“Ekonomik suça, ekonomik ceza” anlayışı kapitalist sistemin özünü oluşturur. (Elbette sahtekârlık, dolandırıcılık gibi hareket etmemek kaydıyla.) Bir insanın, tüccarın, müteşebbisin, tacirin her neyse, karşılıksız çek nedeniyle hapis yatması, hürriyetinden olması, sistemin özüne terstir. (Kimi görüş sahibi, karşılıksız çek vermenin, sahte para basmak anlamına geldiğini savunuyor. Aynı görüşte olmamak kaydıyla bu teorik tartışmaya girmeyeceğim.)

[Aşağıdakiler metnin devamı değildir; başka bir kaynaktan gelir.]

/-- A read of 70H and 72H gives per bit the latch in output mode and the pin in input mode; of 71H the latch or the
pins by POBGIO. Of 73H, whatever the outside does: the latch for POD3 as TMOUT, for POD0 as SCK with an internal
clock, and for each bit in port function and output mode; and the level the outside holds (by driving the line, or by
leaving it to a pull-up) for POD2 as SI, for POD1 in receive mode, for POD0 with the external clock, and for each bit
in port function and input mode. Of 6FH bits 3 and 2 are zero; an output whose latch is 0 reads 0, every other bit the
level the outside holds. The TMOUT pin is low where the flip-flop is 0, the SO pin where the SO latch is 0, and else
each is at the level the outside holds. How a held or floating line reads is log 7, the pin model log 26. Spec:
60_exceptions.md section 5, 10_state.md section 12. -/
def Obligations.PortsReadPinsOrLatches : Prop :=
  ∀ (s : State) (k : Nat),
    let d (n : Nat) : Bool := (memRead s k 0x73).getLsbD n
    let latch (n : Nat) : Bool := s.ports.latchD.getLsbD n
    (∀ n, n < 4 →
      (memRead s k 0x70).getLsbD n =
          (if s.ports.poabio.getLsbD n then s.ports.latchA.getLsbD n else s.pins.poa.getLsbD n) ∧
        (memRead s k 0x71).getLsbD n = (if s.ports.pobgio then s.ports.latchB.getLsbD n else s.pins.pob.getLsbD n) ∧
        (memRead s k 0x72).getLsbD n =
          (if s.ports.pocbio.getLsbD n then s.ports.latchC.getLsbD n else s.pins.poc.getLsbD n)) ∧
    (s.timer.tmosel = true → d 3 = latch 3) ∧
    (s.timer.tmosel = false → (s.ports.podbio.getLsbD 3 = true → d 3 = latch 3) ∧
      (s.ports.podbio.getLsbD 3 = false → ∀ v, s.podHeld 3 v → d 3 = v)) ∧
    (s.sio.sioen = false → ∀ n, n < 3 → (s.ports.podbio.getLsbD n = true → d n = latch n) ∧
      (s.ports.podbio.getLsbD n = false → ∀ v, s.podHeld n v → d n = v)) ∧
    (s.sio.sioen = true →
      (∀ v, s.podHeld 2 v → d 2 = v) ∧
      (s.sio.siohiz = true → ∀ v, s.podHeld 1 v → d 1 = v) ∧
      (s.sio.siock ≠ 0 → d 0 = latch 0) ∧
      (s.sio.siock = 0 → ∀ v, s.podHeld 0 v → d 0 = v)) ∧
    (memRead s k 0x6F).getLsbD 3 = false ∧ (memRead s k 0x6F).getLsbD 2 = false ∧
    (∀ n, n < 2 →
      (s.ports.poebio.getLsbD n = true ∧ s.ports.latchE.getLsbD n = false → (memRead s k 0x6F).getLsbD n = false) ∧
        (s.ports.poebio.getLsbD n = false ∨ s.ports.latchE.getLsbD n = true → ∀ v, s.poeHeld n v →
          (memRead s k 0x6F).getLsbD n = v)) ∧
    (s.timer.tmosel = true → (s.timer.out = false → s.podPins.getLsbD 3 = false) ∧
      (s.timer.out = true → ∀ v, s.podHeld 3 v → s.podPins.getLsbD 3 = v)) ∧
    (s.sio.sioen = true → s.sio.siohiz = false → (latch 1 = false → s.podPins.getLsbD 1 = false) ∧
      (latch 1 = true → ∀ v, s.podHeld 1 v → s.podPins.getLsbD 1 = v))

/-- Where a running CPU with no interrupt to accept is at 0300H to 03FFH with IXE = 0, the step clears CMP and moves
the pc by 2 where the flags of 7FH were all 0 and by 1 else, modulo 1024, and changes nothing else. The skip, the wrap
and the order of test and clear are the spec's decisions (logs 25, 36). IXE = 1 is left out: the operand's address is
then the open parameter's (log 9). Spec: 30_encoding.md section 3, 42_judge_compare.md section 1,
70_reset_and_hazards.md section 3. -/
def Obligations.EndOfRomRunsSkf : Prop :=
  ∀ s : State, s.cpuMoves → s.standby = .running → (s.inte && !s.eiHold && s.anyWants) = false →
    0x300 ≤ s.pc.toNat → s.psw.ixe = false →
      step s = .next { s.turn with
        eiHold := false
        psw := { s.psw with cmp := false }
        pc := if s.psw.cmp || s.psw.cy || s.psw.z then s.pc + 1 else s.pc + 2 }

Hükümet doğru bir kararla, 2012 yılından itibaren hapis cezasını kaldırdı. (6273 sayılı Çek Kanunu’nda Değişiklik Yapılmasına Dair Kanun.) O günden bu güne hapis cezasının kaldırılmasının tartışması bitmedi. Bu değişikliğin çek kullanımını kolaylaştırdığına ve sahtekârlığın arttığına dair görüş (bilgi sahibi olmadan) toplumca benimsendi. Halbuki çek kullananların sicilleri artık ilgilisi tarafından görülebildiği (kredibilitesi derecelendirildiğinden) için daha önce çeki karşılıksız çıkarak siciline işlenen firma veya kişiler için hayat daha zorlaştı. Hapis cezası yok ama çeki karşılıksız çıkarak kayıtlara alınan bir kişi bir daha çek kullanamaz hale geldi.

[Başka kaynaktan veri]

/-- The end of an arithmetic instruction: refused for the flags' own nibble and for operands that are no decimal digits
with BCD = 1, else as `arithStore_ends` says. -/
theorem endArith_spec (s : State) (dst : Addr) (a b : Nibble) (out : Nibble × Bool) :
    (dst = 0x7F → endArith s dst a b out = .refused .flagDestination) ∧
      (dst ≠ 0x7F → s.psw.bcd = true ∧ (9 < a.toNat ∨ 9 < b.toNat) →
        endArith s dst a b out = .refused .decimalOperand) ∧
      (dst ≠ 0x7F → ¬ (s.psw.bcd = true ∧ (9 < a.toNat ∨ 9 < b.toNat)) →
        endArith s dst a b out = .next (arithStore s dst out).advance) := by
  simp only [← notDecimal_iff]
  unfold endArith
  exact ⟨fun h => (if_neg fun hc => hc.1 h).trans ((endUnlessFlags_spec _ _).1 h), fun h hd => if_pos ⟨h, hd⟩,
    fun h hd => (if_neg fun hc => hd hc.2).trans ((endUnlessFlags_spec _ _).2 h)⟩

/-- Binary addition is exact: result and 16 times the carry are the sum. -/
theorem binaryAdd_exact (a b : Nibble) (c : Bool) :
    (binaryAdd a b c).1.toNat + 16 * (binaryAdd a b c).2.toNat = a.toNat + b.toNat + c.toNat := by
  revert a b c; decide

/-- Binary subtraction is exact: result less 16 times the borrow is the difference. -/
theorem binarySub_exact (a b : Nibble) (c : Bool) :
    ((binarySub a b c).1.toNat : Int) - 16 * (binarySub a b c).2.toNat = a.toNat - b.toNat - c.toNat := by
  revert a b c; decide

theorem rotateRight_eq (v : Nibble) (cy : Bool) :
    rotateRight v cy = (nibbleOf cy (v.getLsbD 3) (v.getLsbD 2) (v.getLsbD 1), v.getLsbD 0) := by
  revert v cy; decide

/-! ## The data buffer -/

theorem stored_ram (s : State) {a : Addr} (h : a.toNat < 0x40) : stored s a = ramRead s.ram a.toNat := by
  simp [stored, dmPlace_ram h]

/-- Changing RAM at `l` changes what is stored at `l` alone. -/
theorem keepsData_ram (s : State) (m : Memory) (l : List Addr)
    (h : ∀ a : Addr, a ∉ l → a.toNat < 0x40 → ramRead m a.toNat = ramRead s.ram a.toNat) :
    KeepsData s { s with ram := m } l := by
  refine keepsData_of_stored (show KeepsOutside s { s with ram := m } from rfl) fun a ha => ?_
  by_cases hlt : a.toNat < 0x40
  · rw [stored_ram _ hlt, stored_ram _ hlt]; exact h a ha hlt
  · have hp : ∀ n, dmPlace a ≠ .ram n := by
      intro n hn
      unfold dmPlace at hn
      simp only [hlt, if_false] at hn
      split at hn <;> (try split at hn) <;> cases hn
    unfold stored
    revert hp
    cases dmPlace a <;> intro hp <;> first | rfl | exact absurd rfl (hp _)

/-- A word loaded into DBF: its four nibbles, most significant at 0CH, and nothing else. -/
theorem withDbf_spec (s : State) (v : Word) :
    (stored (s.withDbf v) 0x0C = nibbleAt v 3 ∧ stored (s.withDbf v) 0x0D = nibbleAt v 2 ∧
      stored (s.withDbf v) 0x0E = nibbleAt v 1 ∧ stored (s.withDbf v) 0x0F = nibbleAt v 0) ∧
      KeepsData s (s.withDbf v) [0x0C, 0x0D, 0x0E, 0x0F] ∧ KeepsOutside s (s.withDbf v) := by
  refine ⟨⟨?_, ?_, ?_, ?_⟩, keepsData_ram s _ _ fun a ha _ => ?_, rfl⟩
  · simp [stored_ram, State.withDbf, ramRead_ramWrite_self, ramRead_ramWrite_ne]
  · simp [stored_ram, State.withDbf, ramRead_ramWrite_self, ramRead_ramWrite_ne]
  · simp [stored_ram, State.withDbf, ramRead_ramWrite_self, ramRead_ramWrite_ne]
  · simp [stored_ram, State.withDbf, ramRead_ramWrite_self]
  · have hn (n : Nat) (h : a ≠ BitVec.ofNat 7 n) : a.toNat ≠ n := fun h' => h (by rw [← h', BitVec.ofNat_toNat, BitVec.setWidth_eq])
    simp only [List.mem_cons, List.not_mem_nil, or_false, not_or] at ha
    rw [ramRead_ramWrite_ne _ _ (hn 0x0F ha.2.2.2), ramRead_ramWrite_ne _ _ (hn 0x0E ha.2.2.1),
      ramRead_ramWrite_ne _ _ (hn 0x0D ha.2.1), ramRead_ramWrite_ne _ _ (hn 0x0C ha.1)]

Üstelik çeklerin karşılıksız çıkma oranı ile ekonomik faaliyetlerin düzeyi arasında yakın bir ilişki var. Ekonomik göstergeler bozulduğunda ödeme güçlüğüne girenlerin sayısı artıyor ve karşılıksız çek miktarı artıyor ya da çekle ticaret yavaşlıyor.